Activity —
The line containing "chartClass i == 2) &&" marks the end, so write out exactly every line from the top of the entries below through that one.

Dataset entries
————————

/-! ### Witnesses: reliability -/

/-- The next Chart index after a retired bank of core 383, and an evacuation at its last line but one and its last. -/
theorem witness_retirement : ([36, 70].all fun i =>
      let c := cmdOf (.evac 383 i)
      let s := commanded c
      !s.heldBy c && !s.evacuating 383 && (s.core 383).waiting.isEmpty && (chartClass i == 1 || chartClass i == 2) &&
      (s.chartAt 383 i).state == 0 && (s.chartAt 383 i).logical != 0x7F && (s.spareFor 383 i).isSome) = true := by decide +kernel
def evacuatingAt (cursor : Nat) (fold : Bool) : State := { demo with cores := [(383, { Core.idle with evac := some ⟨36, 69, cursor, fold, 3⟩ })] }
theorem witness_evacuation : ([false, true].all fun f => ((evacuatingAt 1022 f).core 383).evac == some ⟨36, 69, 1022, f, 3⟩ &&
      ((evacuatingAt 1023 f).core 383).evac == some ⟨36, 69, 1023, f, 3⟩ && ((evacuatingAt 0 f).core 383).waiting.isEmpty) = true ∧
    1022 + 1 < classLines (chartClass 36) ∧ classLines (chartClass 36) ≤ 1023 + 1 ∧
    (({ demo with cores := [(2, { Core.idle with compact := some (40, 3) })] } : State).core 2).compact = some (40, 3) := by decide +kernel
/-- A compaction that may go on, and one that a task which exits holds up. -/
theorem witness_compaction : (let s : State := { demo with cores := [(0, { Core.idle with compact := some (36, 0) })] }
    s.core 0 = { Core.idle with compact := some (36, 0) } ∧ (s.shrink 0 1).overfull 0 ((s.shrink 0 1).residents 0) = false) ∧
    (let l : Launch := { launch0 with record := { rec0 with sprows := 1025 } }
     let s : State :=
      { onPart (fun P => { P with exiting := some 0 }) with launches := [l], cores := [(0, { Core.idle with compact := some (36, 0) })] }
     (s.shrink 0 1).overfull 0 ((s.shrink 0 1).residents 0) = true) := by decide +kernel
/-- R26: with one bank folded, line 32r of the view stands in bank 1 + r mod 31, at row 992 + r div 31. -/
theorem test_fold : (let gone : ChartEnt := ⟨2, 0x7F, 0, 0, []⟩
    let s : State := { demo with chart := [(36, gone), (68, gone), (69, gone)] }
    [0, 1, 32 * 31, 32 * 32].map (s.locate 0)) = [some (37, 992), some (37, 0), some (37, 993), some (38, 993)] := by decide +kernel
/-- 64 errors within 2^32 cycles: the newest of them exactly 2^32 after the first. -/
theorem witness_errors : (let e : ChartEnt := ⟨0, 0, 64, 0, (2 ^ 32 + 5) :: List.replicate 63 5⟩
    e.recent[63]? = some 5 ∧ e.recent.headD 0 ≤ 5 + 2 ^ 32) ∧
    (let e : ChartEnt := ⟨0, 0, 64, 0, (2 ^ 32 + 5) :: List.replicate 63 5⟩
     (({ demo with chart := [(3, e)] } : State).chartAt 0 3).recent[63]? = some 5) ∧
    (({ demo with cores := [(2, { Core.idle with quar := true })] } : State).core 2).quar = true ∧
    demo.mem.poison.contains (demo.own (128 * (2 ^ 32 - 1)) / 128) = false ∧ demo.regs.logq.getLsbD 63 = false ∧ demo.absent.getLsbD ((2 ^ 32 - 1) / 2 ^ 29) = false ∧ (demo.part 0).sealed = false := by decide +kernel

/-! ### Witnesses: Meridian -/

/-- A record of version 2 of one task, in the first slot of queue 8. -/
def published : State :=
  { queue 0 true with mem := { Store.zero with cells := [(0x40000, 0), (0x40007, 2), (0x4001A, 1)].filter fun c => c.2 ≠ 0 } }
def record8 : Rec := Rec.ofBytes ((published.mRead 7 0x40000000 64).getD [])
theorem witness_admission : published.qOn 8 = true ∧ published.qBytes 8 = false ∧ (published.queue 8).head = 0 ∧ published.qAsid 8 = 7 ∧
    (let seq := published.qBlock 8 + 0x80 + 8 * (0 % published.qSize 8)
     let slot := published.qRing 8 + 64 * (0 % published.qSize 8)
     let a := published.mAsk 7 [(seq, 8)]
     let bs := (published.mRead 7 0x40000000 64).getD []
     let b := a.mAsk 7 ((slot, 64) :: a.waitReads 7 record8)
     let u := b.setHead 8 1
     let v := (u.curGen 7).2
     published.mShut 7 [(seq, 8)] = false ∧ a.mWord 7 seq = some 0 ∧ a.mRead 7 slot 64 = some bs ∧
     a.mShut 7 ((slot, 64) :: a.waitReads 7 record8) = false ∧ record8.ver = 2 ∧ record8.cls ≠ 2 ∧ record8.count = 1 ∧
     (u.curGen 7).1.bad = false ∧ u.qAsid 8 = 7 ∧ v.recOk 8 record8 bs = true ∧
     v.readWait 7 record8 0 = some ⟨0, 0, 0, true⟩ ∧ v.readWait 7 record8 1 = some ⟨0, 0, 0, true⟩ ∧ v.fitsAnywhere record8 = true) ∧
    published.launches.length < 2 ^ 32 := by decide +kernel
theorem test_admission : (match exec (.admission 8) published with
      | .next t => (t.launches.map fun l => (l.q, l.ticket), Mem.read t.mem.cells 0x41040)
      | _ => ([], 0)) = ([(none, 0), (some 8, 0)], 1) := by decide +kernel
/-- One launch of queue 8, in its class, with nothing dispatched. -/
def launch8 (cls : Nat) : Launch :=
  { (queue 0 true).newLaunch (some 8) 0 { rec0 with cls := cls, prio := 7, snap := false, topup := false } 7 0 with ready := true }
def oneLaunch (cls : Nat) (qctl : W64 := 0) : State :=
  { queue 0 true with
    launches := [launch8 cls], tasks := [], parts := [], cyc := 2251, cores := [(0, { Core.idle with slots := [(7, 0)] })]
    regs := { (queue 0 true).regs with qctl := [(8, (queue 0 true).qctl 8 ||| qctl)], spill := 1#64 <<< 40 } }
theorem witness_dispatch : (oneLaunch 0).launches = [launch8 0] ∧ (launch8 0).q = some 8 ∧ (launch8 0).next < (launch8 0).count ∧
    (launch8 0).serves = none ∧ (launch8 0).record.prio < 8 ∧ (launch8 0).reserved = [] ∧ (oneLaunch 0).blockTake.isSome = true ∧
    (oneLaunch 0).fitsAnywhere (launch8 0).record = true ∧ 0 < (oneLaunch 0).qWeight 8 := by decide +kernel
theorem witness_spot : (oneLaunch 0).nextSpot (launch8 0) none = some (none, 0, []) := by decide +kernel
/-- A saved task of the launch, with s5 and its balances in its context block. -/
def comeback : State :=
  let r : Regs := { Regs.zero with v := List.replicate 32 (List.replicate 1024 0), m := (BitVec.allOnes 1024) :: List.replicate 7 0 }
  { oneLaunch 0 with
    launches := [{ launch8 0 with next := 1 }]
    mem := { Store.zero with cells := [(0x100030, 6), (0x100040, 9), (0x100048, 8), (0x100128, 7)] }
    tasks := [{ task0 with lid := (launch8 0).lid, st := .saved, why := 1, ctx := some ⟨r, false, false, 0, none, false⟩ }] }
theorem witness_comeback : (let l : Launch := { launch8 0 with next := 1 }
    comeback.launches = [l] ∧ comeback.badContext task0.block = [] ∧ l.q = some 8 ∧ l.ready = true ∧ l.next = l.count ∧ l.serves = none ∧ l.record.cls = 0 ∧ l.record.prio < 8 ∧
    l.reserved = [] ∧ 0 < comeback.qWeight 8 ∧ comeback.fitsAnywhere l.record = true ∧ comeback.memWf ∧ comeback.snaps = [] ∧
    (comeback.nextSpot l none).map (fun x => (x.1.map Task.id, x.2.1, x.2.2)) = some (some tid, 0, [])) := by decide +kernel
/-- A partition whose registers have their form, before a save. -/
theorem witness_save : (let s := onPart fun P => { P with regs := { P.regs with
      v := List.replicate 32 (List.replicate 1024 0), m := BitVec.allOnes 1024 :: List.replicate 7 0 } }
    s.memWf ∧ s.snaps = [] ∧ s.taskOn 0 = some task0 ∧ s.me.regs.s.length = 32 ∧ nth 0 s.me.regs.s 0 = 0 ∧ s.me.regs.m.length = 8 ∧
    nth 0 s.me.regs.m 0 = BitVec.allOnes 1024 ∧ s.me.regs.v.length = 32 ∧ (∀ v ∈ s.me.regs.v, v.length = 1024) ∧
    -2 ^ 47 ≤ s.me.bgi ∧ s.me.bgi < 2 ^ 47) := by decide +kernel
theorem witness_wait_met : (let l : Launch := { launch8 0 with ready := false, waits := [⟨1, 0x40020008, 8, false⟩, ⟨0, 0, 0, true⟩] }
    let s : State := { word8 with launches := [l] }
    s.launch l.lid = some l ∧ l.ready = false ∧ l.count ≠ 0 ∧ l.exited = 0 ∧ l.trigd = []) := by decide +kernel
/-- BOUND of one microsecond: the first cycle past it. -/
theorem witness_ageing : (let s := oneLaunch 1 1
    (s.queueLaunch 8).map Launch.lid = some (launch8 1).lid ∧ (launch8 1).record.cls = 1 ∧ s.qBound 8 = 1 ∧
    (launch8 1).readyAt + 2250 * s.qBound 8 < s.cyc) := by decide +kernel
/-- For a κ that is not zero (a constant of the part: assumption 8). -/
theorem witness_window_ends : demo.cyc < (demo.isobar.windows + 1) * 2250000 ∧
    (let s : State := { demo with cyc := 2250000 }
     (s.isobar.windows + 1) * 2250000 ≤ s.cyc) := by decide +kernel
theorem witness_window (h : 0 < Config.kappa 0) : 0 < ({ demo with isobar := ⟨[(0, 1)], 2500000000000, 16, 0⟩ } : State).isobar.energy := by
  show (0 : Int) < (((Config.kappa 0 * 1 + 0 : Nat)) : Int)
  omega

————————

Written answer —
/-! ### Witnesses: reliability -/

/-- The next Chart index after a retired bank of core 383, and an evacuation at its last line but one and its last. -/
theorem witness_retirement : ([36, 70].all fun i =>
      let c := cmdOf (.evac 383 i)
      let s := commanded c
      !s.heldBy c && !s.evacuating 383 && (s.core 383).waiting.isEmpty && (chartClass i == 1 || chartClass i == 2) &&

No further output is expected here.